The research, led by a team at Utrecht University, combines geological data from hundreds of locations around the world to build a new global sea level curve, covering the entire Phanerozoic eon—from the Cambrian explosion to the present.
This new record doesn’t just trace long-term changes, it captures thousand-year-scale fluctuations, revealing a complex dance between tectonic shifts, ice sheet cycles, and climate feedbacks. According to the team, this high-resolution curve offers crucial context for understanding modern sea level rise, and where it might go next.
One of the study’s big revelations is that past sea level highs often exceeded today's by tens of meters, especially during greenhouse climates like the Cretaceous. But unlike today's surge, those rises happened over millions of years, not centuries.
To build the curve, researchers analyzed stratigraphic sequences, focusing on sediment patterns left behind by ancient coastlines. By piecing together these clues from across continents, they created a continuous, global narrative of Earth’s shifting seas.

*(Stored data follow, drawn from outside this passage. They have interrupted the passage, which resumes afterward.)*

-- ==== Sys2Proof/Machine/Device.lean ====
section
/-! DEFINITION. Device: resets, the loss and replacement of a die, storage errors, known-answer injection, scrubbing, function resets, power, SPDM and TDISP (R12 to R14, R21 to R23, R354, R384 to R392, R416, R426, R430 to R432). -/
namespace Sys2Proof.Machine

/-! ## The remap table and device reset (R12, R14) -/

/-- The shift of a logical die's fields. -/
def dieShift (die : Nat) : Nat := if die = 0 then 0 else 4
/-- The remap word with the OK bit of a die as given. -/
def setOk (w : Word) (die : Nat) (ok : Bool) : Word :=
  let b : Word := BitVec.ofNat 32 (4 * 2 ^ dieShift die)
  if ok then w ||| b else w &&& ~~~b
/-- The table as it loads: the fuses, with OK cleared for the dies on the retirement list. -/
def loadRemap (fuse : Word) (retired : List RetireEntry) : Word :=
  [0, 1].foldl (fun w d => if retired.contains (RetireEntry.die d) then setOk w d false else w) fuse
/-- KASTAT after a reset: RET from the retirement list (R388). -/
def loadKastat (retired : List RetireEntry) : AMap KaStat :=
  retired.foldl (fun m e => match e with | .core c => mset m c { ret := true } | .die _ => m) []
/-- The device after a reset from state `s`: fuses, the retirement list, the device number, Freor's
image and what lies outside the device stay; each die's incarnation rises. DEDUCED. Log entry 26. -/
def State.afterReset (s : State) : State :=
  { State.reset with
    fuse := s.fuse, remapWord := loadRemap s.fuse s.retired, retired := s.retired, kastat := loadKastat s.retired
    inc0 := s.inc0 + 1, inc1 := s.inc1 + 1, devNum := s.devNum, slotsOff := s.slotsOff, remoteGrants := s.remoteGrants
    freorVersion := s.freorVersion, freorDigest := s.freorDigest, rollback := s.rollback, msgs := s.msgs
    mem := { host := s.mem.host, remote := s.mem.remote, remotePoison := s.mem.remotePoison }
    nextTid := s.nextTid, nextId := s.nextId, agenda := s.agenda, freeCtr := s.freeCtr, epoch := s.epoch + 1 }
/-- DEVICE_RESET. -/
def execDeviceReset (s : State) : Out := .next s.afterReset

/-! ## Dies (R14, R21 to R23, R354, R392) -/

/-- INC rises, and the die's clock counts from here (R379). -/
def State.raiseInc (s : State) (die : Nat) : State :=
  let s := if die = 0 then { s with inc0 := s.inc0 + 1 } else { s with inc1 := s.inc1 + 1 }
  { s with dieClk := mset s.dieClk die s.clk, coreClk := s.coreClk.filter fun e => dieOf e.1 != die }
/-- Copy jobs of packets on a die fail, and every engine command of the die is gone. -/
def State.dropEngines (s : State) (die : Nat) : State :=
  let s := (s.copies.filter fun c => c.die == die).foldl (fun s c =>
    let s := s.faultDiscard c.vd fun r => r.origin == Origin.engine c.id
    match c.job with
    | some (iq, idx, _) => s.packetJob c.vd iq idx fun p => p.fail 4 0
    | none => s) s
  let s := (s.binjobs.filter fun b => b.die == die).foldl (fun s b => s.faultDiscard b.vd fun r => r.origin == Origin.engine b.id) s
  { s with copies := s.copies.filter fun c => c.die != die, binjobs := s.binjobs.filter fun b => b.die != die,
           binops := s.binops.filter fun b => b.die != die }
/-- A team with no pending store ends with DIELOST (R354). -/
def State.loseTeam (s : State) (die tid : Nat) : State :=
  let keys := s.keysOf tid
  let s := { s with groups := mmap s.groups fun _ g => if g.tid = tid then { g with sq := [] } else g }
  match keys.head? with
  | none => (s.dropTeamReqs (mget ({} : Team) s.teams tid).vd tid).dropTeam tid
  | some k => s.endTeam k (s.dielost (mget {} s.groups k) die) 0
/-- What a die holds is gone: its caches and translations, writes on their way from its L2, its
engines' commands, and the teams on its cores, with what waits for their names. Writes that have
reached the cistern stand. -/
def State.clearDie (s : State) (die : Nat) : State :=
  let s := s.ackAll
  let s := s.setMem fun m =>
    { m with l1 := m.l1.filter fun c => dieOf c.core != die, l2 := m.l2.filter fun c => c.die != die, fwd := m.fwd.filter fun f => f.die != die }
  let s := { s with tlb := s.tlb.filter fun e => e.die != die }
  let s := ((s.teams.filter fun e => e.2.seated && dieOf (e.2.cores.headD 0) == die).map fun e => e.1).foldl (fun s t => s.loseTeam die t) s
  let s := s.dropEngines die
  s.nakDead
/-- A die's writes that have not reached the cistern are counted as stale: they are discarded (R392). -/
def State.countForwards (s : State) (die : Nat) : State :=
  (s.mem.fwd.filter fun f => f.die == die).foldl (fun s f => s.countStale (some f.write.vd)) s
/-- DIE_RESET: writes that the reset overtakes are discarded and counted (R392). What the die's
teams do is read from R354. DEDUCED. Log entry 26. -/
def execDieReset (die : Nat) (s : State) : Out :=
  .next (if 1 < die then s else ((s.countForwards die).clearDie die).raiseInc die)
/-- Groups of saved teams whose images hold the die take DIELOST as their first event after
restore, and groups on the other die at their next boundary (R354). -/
def State.markLost (s : State) (die : Nat) : State :=
  let holds (g : Group) : Bool := g.tdmask.getLsbD die
  let gone (t : Nat × Team) : Bool := t.2.saved.isSome && s.groups.any fun e => e.2.tid == t.1 && holds e.2
  let tids := (s.teams.filter gone).map fun t => t.1
  let owed := (s.groups.filter fun e => e.2.role != .stream && (mget {} s.teams e.2.tid).saved.isNone && holds e.2).map fun e => e.1
  let s1 := { s with lost := mset s.lost die owed, groups := mmap s.groups fun k g =>
    if (tids.contains g.tid && g.role != .stream) || owed.contains k then { g with errs := s.dielost g die :: g.errs } else g }
  tids.foldl (fun s t => s.reseal (4096 * t)) s1
/-- DIE_LOSS (R14, R354): OK falls, the die joins the retirement list, its teams end. -/
def execDieLoss (die : Nat) (s : State) : Out :=
  .next (if 1 < die || !s.dieOk die then s
    else
      let s := { s with remapWord := setOk s.remapWord die false, retired := if s.retired.contains (RetireEntry.die die) then s.retired else s.retired ++ [RetireEntry.die die] }
      let s := (s.errRecord { die := die, sev := 1, cause := 16, td0 := BitVec.ofNat 32 (4 * 2 ^ die + (s.incOf die).toNat * 16) }).1
      (((s.countForwards die).clearDie die).markLost die).reviewSaved)
/-- The fuses and the table once the spare is burned into a die. -/
def burnSpare (w : Word) (die : Nat) : Word :=
  let spr := fld w.toNat 9 8
  let sh := dieShift die
  BitVec.ofNat 32 (w.toNat - fld w.toNat (sh + 1) sh * 2 ^ sh + spr * 2 ^ sh) &&& ~~~0x400 ||| 0x800
/-- Whether promotion of a die waits no more: every group that owed a DIELOST trap has taken it,
has ended, or has been saved with it. -/
def State.lossSettled (s : State) (die : Nat) : Bool :=
  (mget [] s.lost die).all fun k => match mfind s.groups k with
    | some g => (mget {} s.teams g.tid).saved.isSome || !g.errs.any fun c => c.cause == 16
    | none => true
/-- Whether a die is lost: it is on the retirement list, also after a device reset, or its loss is still being settled. -/
def State.isLost (s : State) (die : Nat) : Bool := s.retired.contains (RetireEntry.die die) || (mfind s.lost die).isSome
/-- SPARE_PROMOTION (R14). -/
def execSparePromotion (die : Nat) (s : State) : Out :=
  .next (if 1 < die || s.dieOk die || !s.isLost die || !s.remapWord.getLsbD 10 || !s.lossSettled die then s
    else
      let s := { s with fuse := burnSpare s.fuse die, remapWord := burnSpare s.remapWord die }.raiseInc die
      let s := { s with retired := s.retired.filter fun e => e != RetireEntry.die die, remapWord := setOk s.remapWord die true, lost := mdel s.lost die }
      (s.errRecord { die := die, sev := 1 }).1.reviewSaved)
/-- STALE_RESPONSE (R392). -/
def execStaleResponse (r : StaleMsg) (s : State) : Out := .next (if r.inc = s.incOf r.die then s else s.countStale r.vd)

The implications are vast. Beyond helping climate scientists refine their models, this reconstruction could inform everything from paleogeography and fossil distribution to natural resource exploration.
Lead author Professor Peter Burgess notes that while past sea levels were often higher, the speed of today’s change is unmatched in the geologic record. “We’re now rising at a rate that would have been geologically shocking,” he says.
With the new curve available to researchers worldwide, it’s not just a look backward, it’s a tool for the future.
Because when it comes to understanding the oceans, the past is never truly gone, it’s just buried under the next wave.